# Ending the Season



## Dick Monson

(due to ignorance this will take a couple posts)

Beautiful weather today and way too nice to stay inside. The plan was a short jaunt around the the Great Swamp to see if any roosters were home. Like most good plans it soon went to.......well, scrap that plan. The cattails are snowed in pretty good so snowshoes are required. Sam would break through and I did no better. Except he could go under and come up some where else. I had to "swim" out over the snow which is somewhat like crawling out of a well.


----------



## Dick Monson

We came around a point following a couple rooster tracks when sharptails started to rise from the deep snow like Jack-in-the-box. Due to my quick reflexes I was able to finally nail the third one of five. Sam made the retrieve. Kind of.


----------



## Dick Monson

As I stood there with an open action the two roosters flushed behind me. :rollin: There is no respect from Mother Natures children. So we ended it this way.


----------



## Dak

Nice going Dick.


----------



## Canuck

Thanks Dick...nice pictures, just like we were there...except for the climbing out of the well part.
I envy your long bird seasons...our grouse hunting ended in mid-December!
Canuck


----------



## wburns

Congrats! Looks like you had a wonderful hunt.

My hunting partner and I had the same thing happen. We walked into the middle of about 50 birds. The cool thing was they only flushed in groups of 2 to 5 birds. We had our limit and the dogs were still pointing birds. One of the most memorable hunts I have ever had. I have never had that many hold so tight that late in the season. It was a great way to end the season. One of the coolest things IMO was seeing the snow filter off their wings as they would explode out of the snow.


----------



## Dick Monson

Wade, that's a great picture. You covered both ends of the spectrum! I just never expected grouse on the edge of the cattails like that. Never had an indication from the dog either. They flushed plenty close but the first two got by because I was so surprised, then I took one, muffed another, and stood there like a dunce fumbling with my gloves when a fifth took off. Marshal Dillon would have hit me six times before I had my gun up. A guy should get out there in soft snow more often, probably be surprised how well they would sit. Sam and I made a lot of commotion as we came up to these. They were more than a foot deep in the snow, settled in for the night I believe. It's crop was stuffed with corn.

My partner is retired for the season.


----------



## GW

Great pics, guys.
Our pheasant season in Iowa closes the 10th of January, but we've effectively been done since that storm at Christmas. Too much snow. Although I'm quite disappointed to miss hunting the last three weeks of the season, it has been a good year, with lots of quality dog work and birds bagged. 
Since I don't have any last day of the season pics to share, I will share a couple from the first upland hunt of this year, just to get us by until next fall. These were the first prairie chickens I've ever shot.
The long wait until spring turkey season begins...


----------



## kingcanada

we are still hunting huns and chukars here in Wyoming! got until jan 31st! will be going again this week. may post some pics.


----------



## wburns

Thanks Dick, for thee photo compliment. You had some pretty sharp looking photos as well. I agree, that soft snow sure makes them sit. I remember I had a similar thing happen with sharpies about 6-7 years ago. Sure makes for a fun hunt. We found a lot of these the last day.

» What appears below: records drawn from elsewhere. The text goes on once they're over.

@[simp] theorem State.modTeam_cur (s : State) (t : Nat) (f : Team → Team) : (s.modTeam t f).cur = s.cur := by
  rw [State.modTeam_eq]
@[simp] theorem State.modTeam_agenda (s : State) (t : Nat) (f : Team → Team) : (s.modTeam t f).agenda = s.agenda := by
  rw [State.modTeam_eq]
@[simp] theorem State.modTeam_fresh (s : State) (t : Nat) (f : Team → Team) : (s.modTeam t f).fresh = s.fresh := by
  rw [State.modTeam_eq]
@[simp] theorem State.modTeam_now (s : State) (t : Nat) (f : Team → Team) : (s.modTeam t f).now = s.now := by
  rw [State.modTeam_eq]
@[simp] theorem State.modTeam_node (s : State) (t : Nat) (f : Team → Team) : (s.modTeam t f).node = s.node := by
  rw [State.modTeam_eq]
@[simp] theorem State.modTeam_mem (s : State) (t : Nat) (f : Team → Team) : (s.modTeam t f).mem = s.mem := by
  rw [State.modTeam_eq]
@[simp] theorem State.modTeam_poison (s : State) (t : Nat) (f : Team → Team) : (s.modTeam t f).poison = s.poison := by
  rw [State.modTeam_eq]
@[simp] theorem State.modTeam_freed (s : State) (t : Nat) (f : Team → Team) : (s.modTeam t f).freed = s.freed := by
  rw [State.modTeam_eq]
@[simp] theorem State.modTeam_claims (s : State) (t : Nat) (f : Team → Team) : (s.modTeam t f).claims = s.claims := by
  rw [State.modTeam_eq]
@[simp] theorem State.modTeam_tlb (s : State) (t : Nat) (f : Team → Team) : (s.modTeam t f).tlb = s.tlb := by
  rw [State.modTeam_eq]
@[simp] theorem State.modTeam_jobs (s : State) (t : Nat) (f : Team → Team) : (s.modTeam t f).jobs = s.jobs := by
  rw [State.modTeam_eq]
@[simp] theorem State.modTeam_cols (s : State) (t : Nat) (f : Team → Team) : (s.modTeam t f).cols = s.cols := by
  rw [State.modTeam_eq]
@[simp] theorem State.modTeam_cores (s : State) (t : Nat) (f : Team → Team) : (s.modTeam t f).cores = s.cores := by
  rw [State.modTeam_eq]
@[simp] theorem State.modTeam_towers (s : State) (t : Nat) (f : Team → Team) : (s.modTeam t f).towers = s.towers := by
  rw [State.modTeam_eq]
@[simp] theorem State.modTeam_islands (s : State) (t : Nat) (f : Team → Team) : (s.modTeam t f).islands = s.islands := by
  rw [State.modTeam_eq]
@[simp] theorem State.modTeam_hbm (s : State) (t : Nat) (f : Team → Team) : (s.modTeam t f).hbm = s.hbm := by
  rw [State.modTeam_eq]
@[simp] theorem State.modTeam_mgauges (s : State) (t : Nat) (f : Team → Team) : (s.modTeam t f).mgauges = s.mgauges := by
  rw [State.modTeam_eq]
@[simp] theorem State.modTeam_directory (s : State) (t : Nat) (f : Team → Team) : (s.modTeam t f).directory = s.directory := by
  rw [State.modTeam_eq]
@[simp] theorem State.modTeam_inbound (s : State) (t : Nat) (f : Team → Team) : (s.modTeam t f).inbound = s.inbound := by
  rw [State.modTeam_eq]
@[simp] theorem State.modTeam_sent (s : State) (t : Nat) (f : Team → Team) : (s.modTeam t f).sent = s.sent := by
  rw [State.modTeam_eq]
@[simp] theorem State.modTeam_acks (s : State) (t : Nat) (f : Team → Team) : (s.modTeam t f).acks = s.acks := by
  rw [State.modTeam_eq]
@[simp] theorem State.modTeam_streams (s : State) (t : Nat) (f : Team → Team) : (s.modTeam t f).streams = s.streams := by
  rw [State.modTeam_eq]
@[simp] theorem State.modTeam_undecided (s : State) (t : Nat) (f : Team → Team) : (s.modTeam t f).undecided = s.undecided := by
  rw [State.modTeam_eq]
@[simp] theorem State.modTeam_outcomes (s : State) (t : Nat) (f : Team → Team) : (s.modTeam t f).outcomes = s.outcomes := by
  rw [State.modTeam_eq]
@[simp] theorem State.modTeam_ackOut (s : State) (t : Nat) (f : Team → Team) : (s.modTeam t f).ackOut = s.ackOut := by
  rw [State.modTeam_eq]
@[simp] theorem State.modTeam_xlate (s : State) (t : Nat) (f : Team → Team) : (s.modTeam t f).xlate = s.xlate := by
  rw [State.modTeam_eq]
@[simp] theorem State.modTeam_sharers (s : State) (t : Nat) (f : Team → Team) : (s.modTeam t f).sharers = s.sharers := by
  rw [State.modTeam_eq]
@[simp] theorem State.modTeam_invals (s : State) (t : Nat) (f : Team → Team) : (s.modTeam t f).invals = s.invals := by
  rw [State.modTeam_eq]
@[simp] theorem State.modTeam_waves (s : State) (t : Nat) (f : Team → Team) : (s.modTeam t f).waves = s.waves := by
  rw [State.modTeam_eq]
@[simp] theorem State.modTeam_waveOut (s : State) (t : Nat) (f : Team → Team) : (s.modTeam t f).waveOut = s.waveOut := by
  rw [State.modTeam_eq]
@[simp] theorem State.modTeam_waveWait (s : State) (t : Nat) (f : Team → Team) : (s.modTeam t f).waveWait = s.waveWait := by
  rw [State.modTeam_eq]
@[simp] theorem State.modTeam_counts (s : State) (t : Nat) (f : Team → Team) : (s.modTeam t f).counts = s.counts := by
  rw [State.modTeam_eq]
@[simp] theorem State.modTeam_late (s : State) (t : Nat) (f : Team → Team) : (s.modTeam t f).late = s.late := by
  rw [State.modTeam_eq]
@[simp] theorem State.modTeam_notifies (s : State) (t : Nat) (f : Team → Team) : (s.modTeam t f).notifies = s.notifies := by
  rw [State.modTeam_eq]
@[simp] theorem State.modTeam_glaunches (s : State) (t : Nat) (f : Team → Team) : (s.modTeam t f).glaunches = s.glaunches := by
  rw [State.modTeam_eq]
@[simp] theorem State.modTeam_launches (s : State) (t : Nat) (f : Team → Team) : (s.modTeam t f).launches = s.launches := by
  rw [State.modTeam_eq]
@[simp] theorem State.modTeam_notices (s : State) (t : Nat) (f : Team → Team) : (s.modTeam t f).notices = s.notices := by
  rw [State.modTeam_eq]
@[simp] theorem State.modTeam_nvqs (s : State) (t : Nat) (f : Team → Team) : (s.modTeam t f).nvqs = s.nvqs := by
  rw [State.modTeam_eq]
@[simp] theorem State.modTeam_shlport (s : State) (t : Nat) (f : Team → Team) : (s.modTeam t f).shlport = s.shlport := by
  rw [State.modTeam_eq]
@[simp] theorem State.modTeam_shlpfx (s : State) (t : Nat) (f : Team → Team) : (s.modTeam t f).shlpfx = s.shlpfx := by
  rw [State.modTeam_eq]
@[simp] theorem State.modTeam_shliid (s : State) (t : Nat) (f : Team → Team) : (s.modTeam t f).shliid = s.shliid := by
  rw [State.modTeam_eq]
@[simp] theorem State.modTeam_lnkdrain (s : State) (t : Nat) (f : Team → Team) : (s.modTeam t f).lnkdrain = s.lnkdrain := by
  rw [State.modTeam_eq]
@[simp] theorem State.modTeam_links (s : State) (t : Nat) (f : Team → Team) : (s.modTeam t f).links = s.links := by
  rw [State.modTeam_eq]
@[simp] theorem State.modTeam_planes (s : State) (t : Nat) (f : Team → Team) : (s.modTeam t f).planes = s.planes := by
  rw [State.modTeam_eq]
@[simp] theorem State.modTeam_shlkeys (s : State) (t : Nat) (f : Team → Team) : (s.modTeam t f).shlkeys = s.shlkeys := by
  rw [State.modTeam_eq]
@[simp] theorem State.modTeam_egress (s : State) (t : Nat) (f : Team → Team) : (s.modTeam t f).egress = s.egress := by
  rw [State.modTeam_eq]
@[simp] theorem State.modTeam_mgmtWait (s : State) (t : Nat) (f : Team → Team) : (s.modTeam t f).mgmtWait = s.mgmtWait := by
  rw [State.modTeam_eq]
@[simp] theorem State.modTeam_shlrx (s : State) (t : Nat) (f : Team → Team) : (s.modTeam t f).shlrx = s.shlrx := by
  rw [State.modTeam_eq]
@[simp] theorem State.modTeam_shltx (s : State) (t : Nat) (f : Team → Team) : (s.modTeam t f).shltx = s.shltx := by
  rw [State.modTeam_eq]
@[simp] theorem State.modTeam_hbmLast (s : State) (t : Nat) (f : Team → Team) : (s.modTeam t f).hbmLast = s.hbmLast := by
  rw [State.modTeam_eq]
@[simp] theorem State.modTeam_hertor (s : State) (t : Nat) (f : Team → Team) : (s.modTeam t f).hertor = s.hertor := by
  rw [State.modTeam_eq]
@[simp] theorem State.modTeam_pcie (s : State) (t : Nat) (f : Team → Team) : (s.modTeam t f).pcie = s.pcie := by
  rw [State.modTeam_eq]
@[simp] theorem State.modGroup_cur (s : State) (t g : Nat) (f : Group → Group) : (s.modGroup t g f).cur = s.cur := State.modTeam_cur _ _ _
@[simp] theorem State.modGroup_agenda (s : State) (t g : Nat) (f : Group → Group) : (s.modGroup t g f).agenda = s.agenda := State.modTeam_agenda _ _ _
@[simp] theorem State.modGroup_fresh (s : State) (t g : Nat) (f : Group → Group) : (s.modGroup t g f).fresh = s.fresh := State.modTeam_fresh _ _ _
@[simp] theorem State.modGroup_now (s : State) (t g : Nat) (f : Group → Group) : (s.modGroup t g f).now = s.now := State.modTeam_now _ _ _
@[simp] theorem State.modGroup_node (s : State) (t g : Nat) (f : Group → Group) : (s.modGroup t g f).node = s.node := State.modTeam_node _ _ _
@[simp] theorem State.modGroup_mem (s : State) (t g : Nat) (f : Group → Group) : (s.modGroup t g f).mem = s.mem := State.modTeam_mem _ _ _
@[simp] theorem State.modGroup_poison (s : State) (t g : Nat) (f : Group → Group) : (s.modGroup t g f).poison = s.poison := State.modTeam_poison _ _ _
@[simp] theorem State.modGroup_freed (s : State) (t g : Nat) (f : Group → Group) : (s.modGroup t g f).freed = s.freed := State.modTeam_freed _ _ _
@[simp] theorem State.modGroup_claims (s : State) (t g : Nat) (f : Group → Group) : (s.modGroup t g f).claims = s.claims := State.modTeam_claims _ _ _
@[simp] theorem State.modGroup_tlb (s : State) (t g : Nat) (f : Group → Group) : (s.modGroup t g f).tlb = s.tlb := State.modTeam_tlb _ _ _
@[simp] theorem State.modGroup_jobs (s : State) (t g : Nat) (f : Group → Group) : (s.modGroup t g f).jobs = s.jobs := State.modTeam_jobs _ _ _
@[simp] theorem State.modGroup_cols (s : State) (t g : Nat) (f : Group → Group) : (s.modGroup t g f).cols = s.cols := State.modTeam_cols _ _ _
@[simp] theorem State.modGroup_cores (s : State) (t g : Nat) (f : Group → Group) : (s.modGroup t g f).cores = s.cores := State.modTeam_cores _ _ _
@[simp] theorem State.modGroup_towers (s : State) (t g : Nat) (f : Group → Group) : (s.modGroup t g f).towers = s.towers := State.modTeam_towers _ _ _
@[simp] theorem State.modGroup_islands (s : State) (t g : Nat) (f : Group → Group) : (s.modGroup t g f).islands = s.islands := State.modTeam_islands _ _ _
@[simp] theorem State.modGroup_hbm (s : State) (t g : Nat) (f : Group → Group) : (s.modGroup t g f).hbm = s.hbm := State.modTeam_hbm _ _ _
@[simp] theorem State.modGroup_mgauges (s : State) (t g : Nat) (f : Group → Group) : (s.modGroup t g f).mgauges = s.mgauges := State.modTeam_mgauges _ _ _
@[simp] theorem State.modGroup_directory (s : State) (t g : Nat) (f : Group → Group) : (s.modGroup t g f).directory = s.directory := State.modTeam_directory _ _ _
@[simp] theorem State.modGroup_inbound (s : State) (t g : Nat) (f : Group → Group) : (s.modGroup t g f).inbound = s.inbound := State.modTeam_inbound _ _ _
@[simp] theorem State.modGroup_sent (s : State) (t g : Nat) (f : Group → Group) : (s.modGroup t g f).sent = s.sent := State.modTeam_sent _ _ _
@[simp] theorem State.modGroup_acks (s : State) (t g : Nat) (f : Group → Group) : (s.modGroup t g f).acks = s.acks := State.modTeam_acks _ _ _
@[simp] theorem State.modGroup_streams (s : State) (t g : Nat) (f : Group → Group) : (s.modGroup t g f).streams = s.streams := State.modTeam_streams _ _ _
@[simp] theorem State.modGroup_undecided (s : State) (t g : Nat) (f : Group → Group) : (s.modGroup t g f).undecided = s.undecided := State.modTeam_undecided _ _ _
@[simp] theorem State.modGroup_outcomes (s : State) (t g : Nat) (f : Group → Group) : (s.modGroup t g f).outcomes = s.outcomes := State.modTeam_outcomes _ _ _
@[simp] theorem State.modGroup_ackOut (s : State) (t g : Nat) (f : Group → Group) : (s.modGroup t g f).ackOut = s.ackOut := State.modTeam_ackOut _ _ _
@[simp] theorem State.modGroup_xlate (s : State) (t g : Nat) (f : Group → Group) : (s.modGroup t g f).xlate = s.xlate := State.modTeam_xlate _ _ _
@[simp] theorem State.modGroup_sharers (s : State) (t g : Nat) (f : Group → Group) : (s.modGroup t g f).sharers = s.sharers := State.modTeam_sharers _ _ _
@[simp] theorem State.modGroup_invals (s : State) (t g : Nat) (f : Group → Group) : (s.modGroup t g f).invals = s.invals := State.modTeam_invals _ _ _
@[simp] theorem State.modGroup_waves (s : State) (t g : Nat) (f : Group → Group) : (s.modGroup t g f).waves = s.waves := State.modTeam_waves _ _ _
@[simp] theorem State.modGroup_waveOut (s : State) (t g : Nat) (f : Group → Group) : (s.modGroup t g f).waveOut = s.waveOut := State.modTeam_waveOut _ _ _
@[simp] theorem State.modGroup_waveWait (s : State) (t g : Nat) (f : Group → Group) : (s.modGroup t g f).waveWait = s.waveWait := State.modTeam_waveWait _ _ _
@[simp] theorem State.modGroup_counts (s : State) (t g : Nat) (f : Group → Group) : (s.modGroup t g f).counts = s.counts := State.modTeam_counts _ _ _
@[simp] theorem State.modGroup_late (s : State) (t g : Nat) (f : Group → Group) : (s.modGroup t g f).late = s.late := State.modTeam_late _ _ _
@[simp] theorem State.modGroup_notifies (s : State) (t g : Nat) (f : Group → Group) : (s.modGroup t g f).notifies = s.notifies := State.modTeam_notifies _ _ _
@[simp] theorem State.modGroup_glaunches (s : State) (t g : Nat) (f : Group → Group) : (s.modGroup t g f).glaunches = s.glaunches := State.modTeam_glaunches _ _ _
@[simp] theorem State.modGroup_launches (s : State) (t g : Nat) (f : Group → Group) : (s.modGroup t g f).launches = s.launches := State.modTeam_launches _ _ _
@[simp] theorem State.modGroup_notices (s : State) (t g : Nat) (f : Group → Group) : (s.modGroup t g f).notices = s.notices := State.modTeam_notices _ _ _
@[simp] theorem State.modGroup_nvqs (s : State) (t g : Nat) (f : Group → Group) : (s.modGroup t g f).nvqs = s.nvqs := State.modTeam_nvqs _ _ _
@[simp] theorem State.modGroup_shlport (s : State) (t g : Nat) (f : Group → Group) : (s.modGroup t g f).shlport = s.shlport := State.modTeam_shlport _ _ _
@[simp] theorem State.modGroup_shlpfx (s : State) (t g : Nat) (f : Group → Group) : (s.modGroup t g f).shlpfx = s.shlpfx := State.modTeam_shlpfx _ _ _
@[simp] theorem State.modGroup_shliid (s : State) (t g : Nat) (f : Group → Group) : (s.modGroup t g f).shliid = s.shliid := State.modTeam_shliid _ _ _
@[simp] theorem State.modGroup_lnkdrain (s : State) (t g : Nat) (f : Group → Group) : (s.modGroup t g f).lnkdrain = s.lnkdrain := State.modTeam_lnkdrain _ _ _
@[simp] theorem State.modGroup_links (s : State) (t g : Nat) (f : Group → Group) : (s.modGroup t g f).links = s.links := State.modTeam_links _ _ _
@[simp] theorem State.modGroup_planes (s : State) (t g : Nat) (f : Group → Group) : (s.modGroup t g f).planes = s.planes := State.modTeam_planes _ _ _
@[simp] theorem State.modGroup_shlkeys (s : State) (t g : Nat) (f : Group → Group) : (s.modGroup t g f).shlkeys = s.shlkeys := State.modTeam_shlkeys _ _ _
@[simp] theorem State.modGroup_egress (s : State) (t g : Nat) (f : Group → Group) : (s.modGroup t g f).egress = s.egress := State.modTeam_egress _ _ _
@[simp] theorem State.modGroup_mgmtWait (s : State) (t g : Nat) (f : Group → Group) : (s.modGroup t g f).mgmtWait = s.mgmtWait := State.modTeam_mgmtWait _ _ _
@[simp] theorem State.modGroup_shlrx (s : State) (t g : Nat) (f : Group → Group) : (s.modGroup t g f).shlrx = s.shlrx := State.modTeam_shlrx _ _ _
@[simp] theorem State.modGroup_shltx (s : State) (t g : Nat) (f : Group → Group) : (s.modGroup t g f).shltx = s.shltx := State.modTeam_shltx _ _ _
@[simp] theorem State.modGroup_hbmLast (s : State) (t g : Nat) (f : Group → Group) : (s.modGroup t g f).hbmLast = s.hbmLast := State.modTeam_hbmLast _ _ _
@[simp] theorem State.modGroup_hertor (s : State) (t g : Nat) (f : Group → Group) : (s.modGroup t g f).hertor = s.hertor := State.modTeam_hertor _ _ _
@[simp] theorem State.modGroup_pcie (s : State) (t g : Nat) (f : Group → Group) : (s.modGroup t g f).pcie = s.pcie := State.modTeam_pcie _ _ _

There were no foot prints. Looks like they would drop in and form a little roosting area.


----------



## kingcanada

here are some chukars from monday. we will be going back again sunday or monday (both!?).


----------



## Dick Monson

kc, take lots of pictures and post 'em up. Very interesting to see what hunters are doing in other states. Do you hunt chukers in WY or go out of state? About 50 years ago NDGF stocked chukers in the ND badlands as an experiment and they held for awhile around Bullion Butte but then died out. I don't think my legs could handle the rough country they live in.


----------



## kingcanada

we hunt them in state. it can be good if you know enough spots and can burn some gas when needed. these were shot about 100 miles from home. it's the only spot i know where you can catch them on the flats. my friend in the pic likes that feature. my job is to follow them up the mountain afterward. we shot over 35 from this spot since around Christmas. that's about 1/2 of what's there. we will leave them alone for the most part now. next sun/mon we hunt huns. they will be flushing wild again most likely. my over under 10 ga with buffered hand loads of hard #6 does the job when it gets that bad. it works well on your sharpies too!  there are several coveys of chukar near my home too, but most of my friends look at the terrain and reply "hell no"! i need to take more pics, this year i bought a little digital and have taken many more. problem is that i often hunt till dark. at least it is dark when i get back to the truck. i sometimes will hike from one valley clear over into the next. chukars are the ultimate fitness program! i need to put a super light tripod in the game bag. after season i may post a gallery here and in a few other sections.


----------



## Afzaal

nice pics

u got pheasant and the other bird is partridge right?
well it seems more bigger than asian partridges .


----------



## wburns

Afzall
Dick and I have sharptail grouse , and I also have pheasant in my picture. The sharptail are native to the US. GW has a "prairie chicken" which is a pinnated grouse and related to the sharptail grouse which is also a native bird to the US. They are all grassland prairie birds. Kingcanada has what we call chukar partridge which are a Eurasian bird you probably hunt. From what I gather they come from Pakistan and other countries in your region. What are they called in their native homeland?


----------



## Afzaal

Chukar 
Grey Partridge
Black Partridge
Sand Partridge are native birds in my area.

well Chukar is bit far from specific my area but they are native birds of Paksitan.

Grey Partridge also known as Grey francolin










Chukar also known as Chakor










black partridge or francolin 









sand partridge also known as seesee










this one is migrated bird which comes for 40 to 45 days in my area.

and many kinds of Ducks


----------



## frank_lap_127

Just one thing,
Grey partridges and Grey Francolin are close relatives and pretty similar, however these two are two different species from two different genus.

My 2 cents :beer:

Frank


----------



## Afzaal

frank_lap_127 said:


> Just one thing,
> Grey partridges and Grey Francolin are close relatives and pretty similar, however these two are two different species from two different genus.
> 
> My 2 cents :beer:
> 
> Frank


thanks for the info.


----------